▶ [ENTRIES SHOWN]
■ ■ ■
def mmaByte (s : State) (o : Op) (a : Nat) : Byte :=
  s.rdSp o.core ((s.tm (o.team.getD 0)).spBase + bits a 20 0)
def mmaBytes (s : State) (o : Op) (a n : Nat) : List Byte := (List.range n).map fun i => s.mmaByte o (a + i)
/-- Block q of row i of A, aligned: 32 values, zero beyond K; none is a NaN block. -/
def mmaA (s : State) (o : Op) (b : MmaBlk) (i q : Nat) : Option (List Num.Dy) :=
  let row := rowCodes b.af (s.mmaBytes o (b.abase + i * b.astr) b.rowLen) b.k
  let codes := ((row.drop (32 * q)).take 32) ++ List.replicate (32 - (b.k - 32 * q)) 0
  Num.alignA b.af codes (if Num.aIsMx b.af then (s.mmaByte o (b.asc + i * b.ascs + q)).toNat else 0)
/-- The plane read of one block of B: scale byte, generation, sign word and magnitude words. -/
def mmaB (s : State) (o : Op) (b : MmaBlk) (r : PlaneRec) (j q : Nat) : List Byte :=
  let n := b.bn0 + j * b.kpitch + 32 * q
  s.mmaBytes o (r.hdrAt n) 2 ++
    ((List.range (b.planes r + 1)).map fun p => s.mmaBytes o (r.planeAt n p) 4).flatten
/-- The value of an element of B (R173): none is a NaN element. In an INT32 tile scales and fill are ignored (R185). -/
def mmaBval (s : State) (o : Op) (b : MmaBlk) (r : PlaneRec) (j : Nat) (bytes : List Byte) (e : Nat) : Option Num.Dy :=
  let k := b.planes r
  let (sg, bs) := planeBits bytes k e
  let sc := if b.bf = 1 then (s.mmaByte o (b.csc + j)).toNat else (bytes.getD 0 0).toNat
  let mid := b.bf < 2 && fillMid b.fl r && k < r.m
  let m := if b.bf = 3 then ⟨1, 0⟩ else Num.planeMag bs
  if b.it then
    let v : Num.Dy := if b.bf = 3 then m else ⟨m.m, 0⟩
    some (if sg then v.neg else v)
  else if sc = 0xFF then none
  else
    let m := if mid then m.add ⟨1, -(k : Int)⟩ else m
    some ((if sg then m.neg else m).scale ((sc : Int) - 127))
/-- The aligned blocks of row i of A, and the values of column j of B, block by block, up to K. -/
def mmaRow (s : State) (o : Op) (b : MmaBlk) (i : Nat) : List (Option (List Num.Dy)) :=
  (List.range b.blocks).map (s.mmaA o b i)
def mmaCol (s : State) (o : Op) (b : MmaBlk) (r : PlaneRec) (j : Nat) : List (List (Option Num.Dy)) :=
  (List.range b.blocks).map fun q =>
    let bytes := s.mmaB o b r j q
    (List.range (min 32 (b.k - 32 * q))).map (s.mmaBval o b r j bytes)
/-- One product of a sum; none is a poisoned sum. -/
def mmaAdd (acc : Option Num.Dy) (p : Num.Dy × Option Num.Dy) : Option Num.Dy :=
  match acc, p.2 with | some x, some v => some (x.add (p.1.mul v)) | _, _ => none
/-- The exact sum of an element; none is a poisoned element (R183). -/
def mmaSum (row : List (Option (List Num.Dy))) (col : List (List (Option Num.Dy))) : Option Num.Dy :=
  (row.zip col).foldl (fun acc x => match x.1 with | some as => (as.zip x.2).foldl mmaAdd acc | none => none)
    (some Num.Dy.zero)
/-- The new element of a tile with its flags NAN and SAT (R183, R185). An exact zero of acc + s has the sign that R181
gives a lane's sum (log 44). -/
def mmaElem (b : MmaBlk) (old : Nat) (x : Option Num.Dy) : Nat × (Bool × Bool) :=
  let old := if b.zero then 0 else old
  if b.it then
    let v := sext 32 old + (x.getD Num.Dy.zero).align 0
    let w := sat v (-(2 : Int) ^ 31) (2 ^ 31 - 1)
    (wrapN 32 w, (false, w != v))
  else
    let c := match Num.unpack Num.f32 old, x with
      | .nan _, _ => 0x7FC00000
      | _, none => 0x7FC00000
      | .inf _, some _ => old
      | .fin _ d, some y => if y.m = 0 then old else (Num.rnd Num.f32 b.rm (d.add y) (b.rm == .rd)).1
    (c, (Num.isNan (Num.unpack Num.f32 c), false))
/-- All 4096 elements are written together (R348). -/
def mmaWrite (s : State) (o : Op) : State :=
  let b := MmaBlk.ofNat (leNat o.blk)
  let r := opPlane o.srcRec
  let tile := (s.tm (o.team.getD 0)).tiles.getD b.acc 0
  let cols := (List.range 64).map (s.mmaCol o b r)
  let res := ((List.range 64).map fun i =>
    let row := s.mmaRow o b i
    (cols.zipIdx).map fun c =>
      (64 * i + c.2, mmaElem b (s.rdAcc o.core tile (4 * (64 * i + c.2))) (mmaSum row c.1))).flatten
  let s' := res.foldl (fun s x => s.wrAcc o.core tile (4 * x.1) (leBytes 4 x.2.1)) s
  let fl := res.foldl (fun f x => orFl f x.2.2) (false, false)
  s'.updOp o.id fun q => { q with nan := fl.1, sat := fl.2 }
■ ■ ■
▶ [AIM OF THE TASK]
In the entries above, find each line with the string "some" and copy it.

▶ [OUTPUT BELOW]
    some (if sg then v.neg else v)
    some ((if sg then m.neg else m).scale ((sc : Int) - 127))
  match acc, p.2 with | some x, some v => some (x.add (p.1.mul v)) | _, _ => none
  (row.zip col).foldl (fun acc x => match x.1 with | some as => (as.zip x.2).foldl mmaAdd acc | none => none)
    (some Num.Dy.zero)
      | .inf _, some _ => old
      | .fin _ d, some y => if y.m = 0 then old else (Num.rnd Num.f32 b.rm (d.add y) (b.rm == .rd)).1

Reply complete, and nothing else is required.